=== Data for analysis ===

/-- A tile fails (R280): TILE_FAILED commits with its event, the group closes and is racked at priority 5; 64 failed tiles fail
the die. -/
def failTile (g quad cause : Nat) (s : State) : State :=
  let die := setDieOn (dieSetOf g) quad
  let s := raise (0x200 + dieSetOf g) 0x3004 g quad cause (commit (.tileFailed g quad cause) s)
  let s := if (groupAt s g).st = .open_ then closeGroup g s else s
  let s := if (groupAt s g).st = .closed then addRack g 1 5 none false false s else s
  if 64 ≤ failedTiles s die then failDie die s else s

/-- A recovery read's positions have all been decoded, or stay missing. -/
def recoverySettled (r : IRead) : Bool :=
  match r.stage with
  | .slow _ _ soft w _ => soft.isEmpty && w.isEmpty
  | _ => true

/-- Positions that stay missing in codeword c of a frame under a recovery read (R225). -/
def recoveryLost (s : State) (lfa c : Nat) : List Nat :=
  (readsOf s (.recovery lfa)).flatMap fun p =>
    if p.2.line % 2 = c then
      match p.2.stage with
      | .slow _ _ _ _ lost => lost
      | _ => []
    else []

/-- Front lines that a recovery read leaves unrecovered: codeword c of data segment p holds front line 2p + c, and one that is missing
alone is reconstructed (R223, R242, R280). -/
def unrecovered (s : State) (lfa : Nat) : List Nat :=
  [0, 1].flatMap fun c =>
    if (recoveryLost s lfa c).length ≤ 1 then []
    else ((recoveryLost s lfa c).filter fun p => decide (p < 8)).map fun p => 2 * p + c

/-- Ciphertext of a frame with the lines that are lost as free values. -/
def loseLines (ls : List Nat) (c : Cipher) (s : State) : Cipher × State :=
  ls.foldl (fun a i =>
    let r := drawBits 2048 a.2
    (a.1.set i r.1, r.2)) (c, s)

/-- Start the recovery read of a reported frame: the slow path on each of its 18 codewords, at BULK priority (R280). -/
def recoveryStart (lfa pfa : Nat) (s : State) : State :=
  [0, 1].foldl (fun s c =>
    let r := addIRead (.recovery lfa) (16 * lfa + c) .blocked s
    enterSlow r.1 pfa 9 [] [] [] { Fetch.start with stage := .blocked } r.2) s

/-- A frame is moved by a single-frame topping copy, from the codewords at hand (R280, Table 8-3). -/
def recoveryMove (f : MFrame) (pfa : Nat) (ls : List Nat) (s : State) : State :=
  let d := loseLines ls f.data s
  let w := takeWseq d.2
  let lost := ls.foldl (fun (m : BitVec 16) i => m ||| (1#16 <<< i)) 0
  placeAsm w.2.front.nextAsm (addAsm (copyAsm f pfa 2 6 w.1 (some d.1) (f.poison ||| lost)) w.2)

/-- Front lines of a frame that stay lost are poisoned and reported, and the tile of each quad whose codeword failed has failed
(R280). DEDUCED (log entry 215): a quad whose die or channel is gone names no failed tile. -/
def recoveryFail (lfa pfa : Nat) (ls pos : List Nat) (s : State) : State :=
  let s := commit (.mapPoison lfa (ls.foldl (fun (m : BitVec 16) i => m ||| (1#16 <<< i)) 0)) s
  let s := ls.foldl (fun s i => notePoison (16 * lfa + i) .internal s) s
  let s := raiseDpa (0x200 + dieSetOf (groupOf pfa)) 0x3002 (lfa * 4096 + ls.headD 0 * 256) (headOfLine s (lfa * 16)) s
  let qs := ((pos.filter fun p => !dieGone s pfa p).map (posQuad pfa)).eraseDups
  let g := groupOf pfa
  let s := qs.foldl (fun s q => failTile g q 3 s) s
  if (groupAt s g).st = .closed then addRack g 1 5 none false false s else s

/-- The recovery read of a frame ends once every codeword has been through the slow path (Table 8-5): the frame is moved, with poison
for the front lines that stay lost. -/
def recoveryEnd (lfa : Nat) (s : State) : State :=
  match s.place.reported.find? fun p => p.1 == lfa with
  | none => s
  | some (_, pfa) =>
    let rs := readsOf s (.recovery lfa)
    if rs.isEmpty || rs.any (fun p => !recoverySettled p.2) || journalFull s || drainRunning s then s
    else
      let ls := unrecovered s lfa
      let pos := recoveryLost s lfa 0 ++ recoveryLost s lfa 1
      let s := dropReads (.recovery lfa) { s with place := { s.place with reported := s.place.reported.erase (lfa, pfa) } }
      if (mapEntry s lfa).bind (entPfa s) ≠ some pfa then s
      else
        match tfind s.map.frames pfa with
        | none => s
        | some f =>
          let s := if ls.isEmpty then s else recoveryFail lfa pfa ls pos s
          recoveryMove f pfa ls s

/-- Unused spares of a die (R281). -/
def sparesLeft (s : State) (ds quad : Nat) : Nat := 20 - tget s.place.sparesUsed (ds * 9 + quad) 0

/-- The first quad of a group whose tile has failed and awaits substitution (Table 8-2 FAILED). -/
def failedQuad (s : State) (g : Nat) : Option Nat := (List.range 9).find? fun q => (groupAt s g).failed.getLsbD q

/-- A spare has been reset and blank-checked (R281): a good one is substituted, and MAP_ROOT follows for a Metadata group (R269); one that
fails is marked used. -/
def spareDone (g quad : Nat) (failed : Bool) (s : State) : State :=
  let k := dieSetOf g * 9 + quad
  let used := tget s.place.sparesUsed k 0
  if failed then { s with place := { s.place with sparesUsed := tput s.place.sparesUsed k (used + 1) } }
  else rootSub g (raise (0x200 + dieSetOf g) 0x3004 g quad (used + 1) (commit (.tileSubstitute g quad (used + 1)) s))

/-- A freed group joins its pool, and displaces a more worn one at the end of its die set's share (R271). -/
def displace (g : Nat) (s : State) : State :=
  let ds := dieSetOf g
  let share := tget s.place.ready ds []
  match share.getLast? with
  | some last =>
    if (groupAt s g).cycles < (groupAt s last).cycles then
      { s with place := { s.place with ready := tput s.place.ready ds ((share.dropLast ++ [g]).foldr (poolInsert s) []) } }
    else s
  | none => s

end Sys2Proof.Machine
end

===
=== Data for analysis ===

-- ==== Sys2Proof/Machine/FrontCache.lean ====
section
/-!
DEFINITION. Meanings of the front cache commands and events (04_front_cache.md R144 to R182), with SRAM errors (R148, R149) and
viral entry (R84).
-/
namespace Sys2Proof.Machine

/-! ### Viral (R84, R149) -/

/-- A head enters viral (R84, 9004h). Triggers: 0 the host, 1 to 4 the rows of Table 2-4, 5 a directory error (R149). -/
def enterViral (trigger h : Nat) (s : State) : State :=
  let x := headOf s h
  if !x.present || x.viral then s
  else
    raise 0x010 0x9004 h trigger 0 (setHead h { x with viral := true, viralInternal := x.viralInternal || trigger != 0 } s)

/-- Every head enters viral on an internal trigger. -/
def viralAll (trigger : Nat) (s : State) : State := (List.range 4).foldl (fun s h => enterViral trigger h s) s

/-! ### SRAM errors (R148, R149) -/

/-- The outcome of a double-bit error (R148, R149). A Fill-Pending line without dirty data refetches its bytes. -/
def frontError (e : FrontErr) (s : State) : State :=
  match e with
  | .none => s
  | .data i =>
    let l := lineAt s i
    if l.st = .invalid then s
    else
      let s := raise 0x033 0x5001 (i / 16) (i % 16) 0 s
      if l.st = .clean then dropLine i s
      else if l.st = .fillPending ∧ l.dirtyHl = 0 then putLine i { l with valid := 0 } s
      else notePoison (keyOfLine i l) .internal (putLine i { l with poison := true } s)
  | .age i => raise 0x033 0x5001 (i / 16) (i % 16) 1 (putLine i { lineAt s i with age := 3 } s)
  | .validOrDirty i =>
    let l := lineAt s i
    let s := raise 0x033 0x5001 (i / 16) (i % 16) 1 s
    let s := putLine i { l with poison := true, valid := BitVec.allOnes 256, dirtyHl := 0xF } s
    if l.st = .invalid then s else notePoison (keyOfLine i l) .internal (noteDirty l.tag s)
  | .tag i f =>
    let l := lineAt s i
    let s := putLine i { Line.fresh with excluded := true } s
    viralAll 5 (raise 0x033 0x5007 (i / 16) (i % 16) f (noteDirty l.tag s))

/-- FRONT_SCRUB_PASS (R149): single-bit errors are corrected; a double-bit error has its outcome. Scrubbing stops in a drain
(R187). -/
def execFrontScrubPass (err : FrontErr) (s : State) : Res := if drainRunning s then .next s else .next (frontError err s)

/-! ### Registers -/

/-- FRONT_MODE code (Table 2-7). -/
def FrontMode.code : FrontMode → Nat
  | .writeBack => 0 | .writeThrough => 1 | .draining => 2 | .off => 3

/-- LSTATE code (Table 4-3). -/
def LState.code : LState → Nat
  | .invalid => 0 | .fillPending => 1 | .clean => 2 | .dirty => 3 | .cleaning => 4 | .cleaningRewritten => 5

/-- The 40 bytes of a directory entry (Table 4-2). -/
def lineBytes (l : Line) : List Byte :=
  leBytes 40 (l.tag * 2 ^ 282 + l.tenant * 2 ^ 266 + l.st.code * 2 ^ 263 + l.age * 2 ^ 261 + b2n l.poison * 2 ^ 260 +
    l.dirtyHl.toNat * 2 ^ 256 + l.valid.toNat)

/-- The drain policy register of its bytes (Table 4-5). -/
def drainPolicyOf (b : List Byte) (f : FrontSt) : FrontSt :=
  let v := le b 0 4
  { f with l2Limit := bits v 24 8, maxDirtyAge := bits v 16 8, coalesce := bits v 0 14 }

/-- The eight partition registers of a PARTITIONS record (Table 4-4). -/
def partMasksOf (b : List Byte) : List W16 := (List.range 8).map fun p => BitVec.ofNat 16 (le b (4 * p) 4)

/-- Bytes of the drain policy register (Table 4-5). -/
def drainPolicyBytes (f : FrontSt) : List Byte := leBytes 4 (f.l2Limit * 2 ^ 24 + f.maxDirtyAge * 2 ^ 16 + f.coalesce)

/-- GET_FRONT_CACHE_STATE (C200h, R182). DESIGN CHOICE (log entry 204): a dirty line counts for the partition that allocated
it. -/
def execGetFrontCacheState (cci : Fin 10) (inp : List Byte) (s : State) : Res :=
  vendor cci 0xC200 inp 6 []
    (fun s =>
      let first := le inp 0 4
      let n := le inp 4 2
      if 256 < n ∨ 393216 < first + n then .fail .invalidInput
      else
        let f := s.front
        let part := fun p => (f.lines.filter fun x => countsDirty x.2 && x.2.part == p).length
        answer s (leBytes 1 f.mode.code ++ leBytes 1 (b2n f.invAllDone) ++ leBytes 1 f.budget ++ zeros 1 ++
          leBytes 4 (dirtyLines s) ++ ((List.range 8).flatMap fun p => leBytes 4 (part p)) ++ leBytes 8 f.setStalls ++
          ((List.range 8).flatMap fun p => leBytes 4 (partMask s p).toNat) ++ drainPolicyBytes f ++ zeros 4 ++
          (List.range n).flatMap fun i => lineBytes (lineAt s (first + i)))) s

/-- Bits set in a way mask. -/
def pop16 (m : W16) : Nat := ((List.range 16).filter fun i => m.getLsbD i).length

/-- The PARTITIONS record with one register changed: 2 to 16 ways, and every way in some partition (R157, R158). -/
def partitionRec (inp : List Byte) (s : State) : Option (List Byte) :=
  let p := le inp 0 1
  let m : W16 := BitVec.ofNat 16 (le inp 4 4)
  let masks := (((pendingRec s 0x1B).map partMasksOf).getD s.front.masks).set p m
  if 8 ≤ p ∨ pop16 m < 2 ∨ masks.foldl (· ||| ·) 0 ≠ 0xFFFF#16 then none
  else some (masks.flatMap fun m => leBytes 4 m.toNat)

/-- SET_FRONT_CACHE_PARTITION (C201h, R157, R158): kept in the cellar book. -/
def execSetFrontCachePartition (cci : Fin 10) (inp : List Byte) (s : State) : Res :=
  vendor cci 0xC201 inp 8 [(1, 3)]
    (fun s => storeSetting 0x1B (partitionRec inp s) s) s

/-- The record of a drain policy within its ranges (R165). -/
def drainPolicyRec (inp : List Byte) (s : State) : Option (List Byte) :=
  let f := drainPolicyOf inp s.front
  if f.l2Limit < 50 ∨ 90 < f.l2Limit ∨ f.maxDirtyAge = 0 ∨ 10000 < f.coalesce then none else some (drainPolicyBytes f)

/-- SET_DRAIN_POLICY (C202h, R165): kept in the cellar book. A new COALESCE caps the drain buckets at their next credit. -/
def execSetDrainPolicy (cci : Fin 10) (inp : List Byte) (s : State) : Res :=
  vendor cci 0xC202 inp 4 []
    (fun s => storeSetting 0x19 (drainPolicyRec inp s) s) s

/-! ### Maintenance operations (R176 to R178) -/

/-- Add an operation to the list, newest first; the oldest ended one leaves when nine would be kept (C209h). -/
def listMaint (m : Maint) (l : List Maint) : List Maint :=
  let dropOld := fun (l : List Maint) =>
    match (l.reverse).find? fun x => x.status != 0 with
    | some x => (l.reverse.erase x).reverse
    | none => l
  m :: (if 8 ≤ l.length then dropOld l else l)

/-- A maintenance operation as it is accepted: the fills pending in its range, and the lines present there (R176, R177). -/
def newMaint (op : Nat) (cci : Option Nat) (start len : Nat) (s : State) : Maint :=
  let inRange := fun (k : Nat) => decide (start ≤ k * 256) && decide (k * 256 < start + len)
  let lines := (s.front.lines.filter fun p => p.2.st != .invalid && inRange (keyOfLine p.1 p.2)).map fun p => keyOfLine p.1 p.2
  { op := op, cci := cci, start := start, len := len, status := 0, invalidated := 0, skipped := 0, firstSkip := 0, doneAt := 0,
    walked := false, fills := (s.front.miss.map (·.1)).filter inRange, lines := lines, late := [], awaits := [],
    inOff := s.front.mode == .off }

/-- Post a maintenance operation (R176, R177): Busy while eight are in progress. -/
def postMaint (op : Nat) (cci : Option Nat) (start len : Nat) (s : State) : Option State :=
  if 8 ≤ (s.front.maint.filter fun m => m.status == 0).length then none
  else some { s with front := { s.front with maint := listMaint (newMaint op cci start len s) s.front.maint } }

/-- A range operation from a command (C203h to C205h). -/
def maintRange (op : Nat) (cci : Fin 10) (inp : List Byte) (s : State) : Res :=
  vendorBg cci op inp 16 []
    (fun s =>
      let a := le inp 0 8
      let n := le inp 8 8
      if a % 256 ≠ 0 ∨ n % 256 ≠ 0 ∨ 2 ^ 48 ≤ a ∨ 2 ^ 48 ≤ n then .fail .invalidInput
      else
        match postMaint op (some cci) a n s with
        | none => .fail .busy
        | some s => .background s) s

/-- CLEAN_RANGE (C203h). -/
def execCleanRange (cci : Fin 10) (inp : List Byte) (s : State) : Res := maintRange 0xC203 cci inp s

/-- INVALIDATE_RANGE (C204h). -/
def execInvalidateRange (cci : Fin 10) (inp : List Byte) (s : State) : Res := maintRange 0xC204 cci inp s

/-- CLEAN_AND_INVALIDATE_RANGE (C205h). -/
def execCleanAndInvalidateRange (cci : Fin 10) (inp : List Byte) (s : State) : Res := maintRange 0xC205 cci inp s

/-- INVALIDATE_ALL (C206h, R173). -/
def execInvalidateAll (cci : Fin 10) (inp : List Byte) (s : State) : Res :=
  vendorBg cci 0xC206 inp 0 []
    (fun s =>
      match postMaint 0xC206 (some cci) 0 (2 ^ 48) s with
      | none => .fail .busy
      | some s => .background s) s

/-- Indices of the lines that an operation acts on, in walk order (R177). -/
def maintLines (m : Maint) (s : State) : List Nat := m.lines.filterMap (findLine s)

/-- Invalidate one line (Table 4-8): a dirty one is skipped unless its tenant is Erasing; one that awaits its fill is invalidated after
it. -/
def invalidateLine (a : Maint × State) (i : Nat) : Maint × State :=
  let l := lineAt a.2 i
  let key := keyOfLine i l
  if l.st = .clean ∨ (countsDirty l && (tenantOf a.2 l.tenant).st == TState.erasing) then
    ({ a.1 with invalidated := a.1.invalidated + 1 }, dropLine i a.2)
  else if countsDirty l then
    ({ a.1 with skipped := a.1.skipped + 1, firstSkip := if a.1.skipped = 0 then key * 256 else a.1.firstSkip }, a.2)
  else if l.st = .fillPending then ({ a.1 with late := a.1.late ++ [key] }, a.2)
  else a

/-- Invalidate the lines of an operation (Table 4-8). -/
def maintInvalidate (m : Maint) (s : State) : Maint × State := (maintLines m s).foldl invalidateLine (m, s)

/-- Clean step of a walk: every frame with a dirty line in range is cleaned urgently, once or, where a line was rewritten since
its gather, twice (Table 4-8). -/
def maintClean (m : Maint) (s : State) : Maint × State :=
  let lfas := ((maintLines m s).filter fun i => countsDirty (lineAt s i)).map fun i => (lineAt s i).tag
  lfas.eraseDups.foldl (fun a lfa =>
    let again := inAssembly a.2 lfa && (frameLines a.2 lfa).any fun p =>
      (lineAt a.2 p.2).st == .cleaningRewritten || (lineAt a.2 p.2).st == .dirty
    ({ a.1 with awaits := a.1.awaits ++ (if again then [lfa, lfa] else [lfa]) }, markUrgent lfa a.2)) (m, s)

===
=== Data for analysis ===

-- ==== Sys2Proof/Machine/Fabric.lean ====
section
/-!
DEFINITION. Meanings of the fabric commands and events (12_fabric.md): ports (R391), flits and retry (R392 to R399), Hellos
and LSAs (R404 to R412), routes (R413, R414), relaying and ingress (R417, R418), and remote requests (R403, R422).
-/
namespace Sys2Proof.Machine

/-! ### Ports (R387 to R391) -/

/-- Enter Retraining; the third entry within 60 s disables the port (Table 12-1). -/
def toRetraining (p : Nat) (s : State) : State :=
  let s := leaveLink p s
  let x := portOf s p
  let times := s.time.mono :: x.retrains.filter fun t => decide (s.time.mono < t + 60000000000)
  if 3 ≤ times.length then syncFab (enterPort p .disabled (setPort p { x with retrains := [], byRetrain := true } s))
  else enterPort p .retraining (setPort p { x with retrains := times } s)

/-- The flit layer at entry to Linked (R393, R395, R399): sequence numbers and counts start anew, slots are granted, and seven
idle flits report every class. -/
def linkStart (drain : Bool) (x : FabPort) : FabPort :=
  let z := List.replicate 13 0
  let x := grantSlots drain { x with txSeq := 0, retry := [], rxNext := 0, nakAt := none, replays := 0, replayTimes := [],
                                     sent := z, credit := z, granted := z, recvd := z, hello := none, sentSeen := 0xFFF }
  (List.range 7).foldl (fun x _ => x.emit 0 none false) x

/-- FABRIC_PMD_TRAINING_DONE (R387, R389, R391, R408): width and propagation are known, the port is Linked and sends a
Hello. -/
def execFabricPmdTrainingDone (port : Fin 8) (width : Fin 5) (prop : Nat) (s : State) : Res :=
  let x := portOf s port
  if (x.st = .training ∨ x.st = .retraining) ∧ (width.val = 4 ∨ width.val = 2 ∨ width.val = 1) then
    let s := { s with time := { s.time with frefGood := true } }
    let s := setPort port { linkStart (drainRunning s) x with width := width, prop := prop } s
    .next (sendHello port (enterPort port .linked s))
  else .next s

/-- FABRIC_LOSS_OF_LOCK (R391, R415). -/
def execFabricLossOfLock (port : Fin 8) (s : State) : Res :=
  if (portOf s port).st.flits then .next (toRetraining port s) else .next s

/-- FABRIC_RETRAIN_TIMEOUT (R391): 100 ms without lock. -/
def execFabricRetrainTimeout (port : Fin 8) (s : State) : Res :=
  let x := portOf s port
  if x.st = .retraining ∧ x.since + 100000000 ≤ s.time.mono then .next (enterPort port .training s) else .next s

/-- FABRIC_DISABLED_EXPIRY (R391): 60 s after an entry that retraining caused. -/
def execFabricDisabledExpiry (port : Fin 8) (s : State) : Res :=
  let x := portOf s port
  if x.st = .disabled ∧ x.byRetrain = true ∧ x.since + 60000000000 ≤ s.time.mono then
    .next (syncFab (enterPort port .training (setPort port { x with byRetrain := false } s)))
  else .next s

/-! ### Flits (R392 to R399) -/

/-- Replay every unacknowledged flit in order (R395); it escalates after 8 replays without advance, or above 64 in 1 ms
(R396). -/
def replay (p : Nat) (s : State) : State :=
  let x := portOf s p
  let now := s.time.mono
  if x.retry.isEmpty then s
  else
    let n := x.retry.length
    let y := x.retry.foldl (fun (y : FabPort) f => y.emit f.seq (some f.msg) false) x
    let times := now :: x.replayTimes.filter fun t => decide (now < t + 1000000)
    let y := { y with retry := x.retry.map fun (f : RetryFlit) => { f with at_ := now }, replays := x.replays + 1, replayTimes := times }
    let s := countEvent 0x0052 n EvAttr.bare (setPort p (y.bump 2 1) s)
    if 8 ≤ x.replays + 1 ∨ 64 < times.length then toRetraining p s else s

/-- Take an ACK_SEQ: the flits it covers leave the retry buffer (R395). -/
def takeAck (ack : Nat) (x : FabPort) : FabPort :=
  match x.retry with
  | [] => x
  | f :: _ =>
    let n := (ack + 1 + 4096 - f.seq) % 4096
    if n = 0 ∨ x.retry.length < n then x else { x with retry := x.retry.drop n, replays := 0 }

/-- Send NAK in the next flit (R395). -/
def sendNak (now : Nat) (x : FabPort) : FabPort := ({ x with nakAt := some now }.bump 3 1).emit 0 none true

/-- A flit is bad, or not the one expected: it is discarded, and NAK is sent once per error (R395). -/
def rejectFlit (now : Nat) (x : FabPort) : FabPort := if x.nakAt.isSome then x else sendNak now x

===

[Task brief] Go through the records above and, whenever a line includes the word "drainPolicyRec", copy it.

[Task result]
def drainPolicyRec (inp : List Byte) (s : State) : Option (List Byte) :=
    (fun s => storeSetting 0x19 (drainPolicyRec inp s) s) s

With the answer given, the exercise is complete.